Going through the lines below, tally those that include "signatures", and give only the number.

★ ★ ★ ★

-- ==== Sys2Proof/Syntax.lean ====
section
/-! DEFINITION. The commands of the deck: one constructor per row of spec/opcode_table.json, with the operands that the row's rule gives it. The deck is a block: its commands are the steps of spec/95_what_each_step_holds.md. A timed command carries `ofs`, its offset in units of 1/3072 ns from the boundary that opened the tick in progress. -/
namespace Sys2Proof

/-- Completion statuses (R355, Table 15-1). -/
inductive Status where
  | success | tooLate | aborted | timeout
  | invalidAddress | invalidParameter | unknownOpcode | descriptorCrc | sequence | horizon | hostLost | faultLine
  | spanActive | spanUnavailable | causeActive | busy | notOwner | linkAbsent | supplyAbsent | pairImplausible
  | positionInvalid | tableInvalid | senseFault | outOfRange | notReady | pilotInvalid | cableInvalid | gridPresent
  | notHomed | tripActive | wrongState
  | referenceNotSettled | calibrationOutOfRange | selfTestFailed
  | boundaryFull
  | charterValidation | charterFrozen | signatureInvalid | memoryFault
  deriving DecidableEq, Repr

/-- The status codes of Table 15-1. -/
def Status.code : Status → Nat
  | .success => 0x0 | .tooLate => 0x1 | .aborted => 0x2 | .timeout => 0x3
  | .invalidAddress => 0x10 | .invalidParameter => 0x11 | .unknownOpcode => 0x12 | .descriptorCrc => 0x13
  | .sequence => 0x14 | .horizon => 0x15 | .hostLost => 0x16 | .faultLine => 0x17
  | .spanActive => 0x20 | .spanUnavailable => 0x21 | .causeActive => 0x22 | .busy => 0x23 | .notOwner => 0x24
  | .linkAbsent => 0x25 | .supplyAbsent => 0x26 | .pairImplausible => 0x27 | .positionInvalid => 0x28
  | .tableInvalid => 0x29 | .senseFault => 0x2A | .outOfRange => 0x2B | .notReady => 0x2C | .pilotInvalid => 0x2D
  | .cableInvalid => 0x2E | .gridPresent => 0x2F | .notHomed => 0x30 | .tripActive => 0x31 | .wrongState => 0x32
  | .referenceNotSettled => 0x40 | .calibrationOutOfRange => 0x41 | .selfTestFailed => 0x42
  | .boundaryFull => 0x50
  | .charterValidation => 0x60 | .charterFrozen => 0x61 | .signatureInvalid => 0x62 | .memoryFault => 0x63

/-- A descriptor that was fetched and bound (R330, R332). -/
structure Staged where
  /-- The 64 bytes of the descriptor. -/
  desc : Block64
  /-- Its running index. -/
  seq : Nat
  /-- The boundary it is bound to. -/
  bound : Tick
  /-- LATE and LATE_CAUSE (Table 14-5). -/
  late : Bool
  lateCause : Nat
  /-- The status of a check it failed at fetch or staging; it then completes at its boundary and is not applied. -/
  fail : Option Status
  deriving DecidableEq, Repr

/-- The registers of a leg's write set (chapter 05). -/
inductive WReg where
  | per | cmpa | cmpb | phase | mode
  deriving DecidableEq, Repr

/-- What the position sensor of a traction span shows at a boundary (R164, Table 07-5). -/
structure PosIn where
  /-- θr of a resolver or θmech of an encoder, as the tracking loop gives it at that instant. -/
  angle : BitVec 32
  /-- isqrt(sin² + cos²) in 2^−12 of nominal. -/
  amp : Nat
  /-- Tracking-loop error, an angle. -/
  trkErr : BitVec 32
  /-- Resolver excitation current outside its band. -/
  excBad : Bool
  deriving DecidableEq, Repr

/-- What the world shows at a tick boundary (R51). -/
structure BoundaryIn where
  /-- Spans whose compute still runs (R59). -/
  unfinished : List Span
  /-- Timers out by more than one count, and the first timer that got no marker (R123). -/
  syncOut : List Leg
  markerLost : Option Leg
  /-- Copies of dead-time registers upset since the last boundary: leg, copy, value (R132). -/
  dtUpset : List (Leg × Fin 3 × BitVec 9)
  /-- The sensors of T0 and T1. -/
  pos0 : PosIn
  pos1 : PosIn
  /-- Coding resistance of the cable in Ω (R214), and the contactor's auxiliary K_AC_FB (R201). -/
  ppRes : Nat
  kAcFb : Bool
  deriving DecidableEq, Repr

/-- A comparator of the Parapet that a test names (R145): comparator k of a leg in the order of PIER_Lxx_TEST.FAIL, or a
deck unit in the order of PIER_OV_STAT. -/
inductive Comparator where
  | leg (l : Leg) (k : Fin 10)
  | deck (u : Fin 4)
  deriving DecidableEq, Repr

/-- A clock whose loss the monitor detects (R125), or a debug halt. -/
inductive ClockId where
  | counter | fabric | halt
  deriving DecidableEq, Repr

/-- One cycle of the control pilot as the pilot unit measures it (R212). -/
structure PilotIn where
  /-- Frequency in Hz. -/
  freq : Nat
  /-- Duty in 0.1 %. -/
  duty : Nat
  /-- High and low plateau in mV; none where the cycle has no such plateau. -/
  high : Option Int
  low : Option Int
  deriving DecidableEq, Repr

/-- A gPTP Sync as the time port measured it (R297, R301). -/
structure SyncIn where
  domain : BitVec 7
  /-- Identity of the grandmaster. -/
  gm : BitVec 64
  /-- Local instant of receipt minus the origin time and the correction of the message, ns; the deck takes its path delay off. -/
  offset : Int
  /-- The frequency correction that the discipline forms from it, 0.001 ppm. -/
  adj : Int
  deriving DecidableEq, Repr

/-- A gPTP Announce (R301). -/
structure AnnounceIn where
  domain : BitVec 7
  prio1 : BitVec 8
  cls : BitVec 8
  acc : BitVec 8
  var : BitVec 16
  prio2 : BitVec 8
  id : BitVec 64
  deriving DecidableEq, Repr

/-- What a signed span image holds (start step 5). -/
structure ImageIn where
  /-- The bytes of the signed image, over which the digest is formed. -/
  bytes : List Byte
  /-- Its LK and RO register words, by BAR0 offset. -/
  regs : List (Nat × Word)
  /-- Configurations of message objects: port, object, CFG, ID, PUB, AUX. -/
  objs : List (Port × Fin 128 × Word × Word × Word × Word)
  /-- Partner records: number and the four words of Table 16-4. -/
  ptns : List (Fin 4096 × Word × Word × Word × Word)
  /-- Launch entries LT240 to LT255 (R307). -/
  lt : List (Fin 16 × BitVec 256)
  /-- The signals of the telemetry set and of the recorder set, by register offset. -/
  tlm : List Nat
  recs : List Nat
  tlmDigest : Word
  /-- The constants of R456, in the order of their names there, and the scale of the AC current. -/
  v300 : List (Nat × Int)
  v12 : Int
  v24 : Int
  pC : Int
  p3000 : Int
  i62 : Int
  i160 : Int
  cOvLess50 : Int
  acAmp : Int
  /-- The CRC-32C of the flux maps of T0 and T1 that the image names (R162). -/
  mapCrc0 : Word
  mapCrc1 : Word
  deriving DecidableEq, Repr

/-- What the start steps 1 to 5 find (Table 18-1): what the ROM loader, the memories and the signatures show. -/
structure StartIn where
  /-- What MRAM holds at the first start of the deck, where it holds no record yet: the factory charter and calibration
  set. -/
  factory : List (Nat × Word)
  factoryCal : List Word
  /-- Identity fuses readable, and the identity registers they give. -/
  fusesOk : Bool
  fuses : List (Nat × Word)
  /-- The signatures of firmware copies A and B verify; the verified copy fits the hardware; KST_FW_ID of each. -/
  fwA : Bool
  fwB : Bool
  fwFits : Bool
  fwIdA : Word
  fwIdB : Word
  /-- Keystone RAM test; difference patterns not caught (R252). -/
  ramOk : Bool
  missed : List (Fin 64)
  /-- The dead-time copies agree on readback. -/
  dtOk : Bool
  /-- The signatures of image copies A and B verify, and what they hold. -/
  imgA : Bool
  imgB : Bool
  image : ImageIn
  /-- The selected image was built for this firmware release; its topology, roles and masks agree with the charter. -/
  imgFw : Bool
  imgCharter : Bool
  /-- The step in which an MRAM read was uncorrectable, if any (R425). -/
  mramBad : Option (Fin 6)
  /-- Time from t_s to the end of step 5, in 1/3072 ns (R455). -/
  dur : Nat
  /-- The calendar stopped while unpowered (R321). -/
  calLost : Bool
  /-- Seconds since 1970 that the calendar shows otherwise are its own; VBAK kept the cause of the reset (R405). -/
  vbakOk : Bool
  deriving DecidableEq, Repr

/-- How a send attempt ends (R373, R388). -/
inductive AttemptEnd where
  /-- Sent; the transmitter delay measured in its data phase, kernel clocks (R371). -/
  | success (tdc : Option Nat)
  | lostArbitration
  /-- Arbitration won, then a bit error detected as transmitter in the control, data or CRC field. -/
  | bitError
  /-- Another error; a bare missing acknowledgement is told apart, since ISO 11898-1 leaves TEC of an error-passive node. -/
  | otherError
  | noAck
  /-- The measured delay is above 127 kernel clocks (R371). -/
  | delayError (delay : Nat)
  deriving DecidableEq, Repr

/-- A valid received frame (R377). -/
structure RxFrame where
  id : BitVec 29
  ide : Bool
  /-- 0 classical, 1 FD, 2 FD with bit-rate switching, 3 XL. -/
  fmt : Fin 4
  remote : Bool
  esi : Bool
  data : List Byte
  sdt : BitVec 8
  vcid : BitVec 8
  sec : Bool
  af : BitVec 32
  deriving DecidableEq, Repr

/-- A reading of a Trestle channel in a round (R393, R395). -/
inductive Reading where
  | value (v : Int)
  | opened
  | shorted
  deriving DecidableEq, Repr

/-- An edge of the filtered output of comparator unit A (0) or B (1) of a line, `ofs` into the tick (R137). -/
structure LineEdge where
  unit : Fin 2
  on : Bool
  ofs : Nat
  deriving DecidableEq, Repr

/-- A gate rail, in the order of PIER_Lxx_STAT [3:0], seen at a voltage in mV (R133). -/
structure RailLow where
  rail : Fin 4
  mv : Int
  deriving DecidableEq, Repr

/-- A leg and the voltage in mV of each of its four rails that lay nearest its threshold in the last 1 ms (R134). -/
structure RailReads where
  leg : Leg
  mv : List Int
  deriving DecidableEq, Repr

★ ★ ★ ★

WRITTEN SOLUTION: 3